Sono indicazioni istruttive: l’uomo vero si differenzia rispetto al volgo (la massa) e trascende la sua stessa natura umana per (ri)scoprire un’impronta superiore. Spesso si legge che in ogni essere umano, in quanto tale, balugina una scintilla divina, ma saremmo tentati di concordare con Alberti che, con un inatteso scarto, sposta l’attenzione dall’uomo tout court all’individuo straordinario. L’uomo è tale se e solo se è creatore, ossia se è in grado di elevarsi dalla condizione meramente biologica per provare a costruire il senso del mondo, a tracciare il profilo della vita. Così, se consideriamo il vuoto che riempie gli involucri definiti in mancanza di un termine migliore “uomini”, vedremo un discrimine preciso tra vari livelli, se non categorie.

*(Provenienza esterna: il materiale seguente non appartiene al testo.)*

-- ==== Sys2Proof/Safety.lean ====
section
/-! DEFINITION. The laws of the part that the statements speak of: what makes a body legal, the laws the spec says hold after
every event, and the words in which the statements name a turn and its outcome. -/

namespace Sys2Proof

/-! ### The requests by their rules -/

/-- The command that takes a request of this code from port `p`; ATTACH is taken at its submission (R141). -/
def ReqCode.taken (p : Port) : ReqCode → Option Instr
  | .attach => none
  | .detach => some (.detach p)
  | .cancel => some (.cancel p)
  | .nextNotice => some (.nextNotice p)
  | .readLines => some (.readLines p)
  | .limits => some (.limits p)
  | .create => some (.create p)
  | .retire => some (.retire p)
  | .adopt => some (.adopt p)
  | .find => some (.find p)
  | .scan => some (.scan p)
  | .read => some (.read p)
  | .watch => some (.watch p)
  | .assignLine => some (.assignLine p)
  | .acquire => some (.acquire p)
  | .acquireWait => some (.acquireWait p)
  | .release => some (.release p)
  | .restock => some (.restock p)
  | .readHolders => some (.readHolders p)
  | .add => some (.add p)
  | .set => some (.set p)
  | .compareSet => some (.compareSet p)
  | .clearLimit => some (.clearLimit p)
  | .setFlags => some (.setFlags p)
  | .clearFlags => some (.clearFlags p)
  | .toggleFlags => some (.toggleFlags p)
  | .claim => some (.claim p)
  | .unclaim => some (.unclaim p)
  | .next => some (.next p)
  | .refill => some (.refill p)

/-- The requests that name a handle, and so are checked by R3 and R4. -/
def ReqCode.namesHandle (c : ReqCode) : Bool :=
  !([ReqCode.create, .cancel, .find, .scan, .nextNotice, .readLines, .attach, .detach].contains c)

/-- The owner-only requests, R4's second check. -/
def ReqCode.ownerOnly (c : ReqCode) : Bool :=
  [ReqCode.retire, .limits, .assignLine, .restock, .refill, .clearLimit].contains c

/-- The requests that R18 allows on a CLOSING record. -/
def ReqCode.allowedClosing (c : ReqCode) : Bool :=
  [ReqCode.release, .unclaim, .read, .readHolders, .watch].contains c

/-- The command of the block that takes a link command with the argument byte `b`; a PURGE with its event at once. -/
def LinkCommand.taken (b : Byte) : LinkCommand → Instr
  | .status => .status
  | .counts => .counts
  | .readRecord => .readRecord b
  | .purge => .purge (.atOnce b)
  | .clearTable => .clearTable
  | .fence => .fence b
  | .unfence => .unfence b
  | .portReset => .portReset b
  | .setWaitUnit => .setWaitUnit b
  | .setMattnMask => .setMattnMask b
  | .clearMattn => .clearMattn b

end Sys2Proof

namespace Sys2Proof.Machine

E’ possibile che, a guisa di una polla prosciugata da un lungo periodo di aridità, la coscienza in molti sia evaporata. I tempi duri e ferrigni che viviamo concorrono in modo determinante a tale inaridimento, ma un quid antropologico scava un solco. E’ un qualcosa la cui essenza e matrice si sottrae. Purtuttavia, come in presenza di quelle sensazioni dai contorni molto sfumati, ma con effetti indubitabili sul nostro spirito, sentiamo che è così. Si giunge a codesta conclusione con dolore e per esperienza, non per aprioristico sprezzo del prossimo. Se si pensa ad un argomento contro Dio, più che il male è forse la conoscenza e la frequentazione di certe creature malriuscite a rafforzare la tesi negatoria. Con calzante sintagma T.S. Eliot le bolla come “hollow men”, “uomini vuoti”: lo sguardo vacuo li alligna nella superficialità più epidermica che assurge a summa dei peccati capitali.

E’ naturale che non si può essere assertivi: la natura umana è, per sua natura, contraddittoria e complessa. Attrae e ripugna, suscita fiducia e disinganno, empatia ed avversione. Gli abissi luminosi sono sovrastati da cieli neri, senza stelle. La disgregazione è, in parte, bilanciata dalle sublimi opere degli artisti. Giustamente, però, Alberti, contrappuntato l’elogio dell’uomo pichiano (che è l’archetipo della creatura antecedente alla caduta, prima della storia), con il suo umoristico disincanto, delinea la fisionomia dell’uomo di genio, prima o dopo, in inevitabile rotta di collisione con la storia e la società. Anche se non si è dei genii, lo scatto dell’intelletto e la diagonalità dello sguardo dislocano ai margini della “realtà” convenzionale. L’emarginazione e la solitudine sono il prezzo da pagare per essere sé stessi e non “uomini vuoti”… a perdere.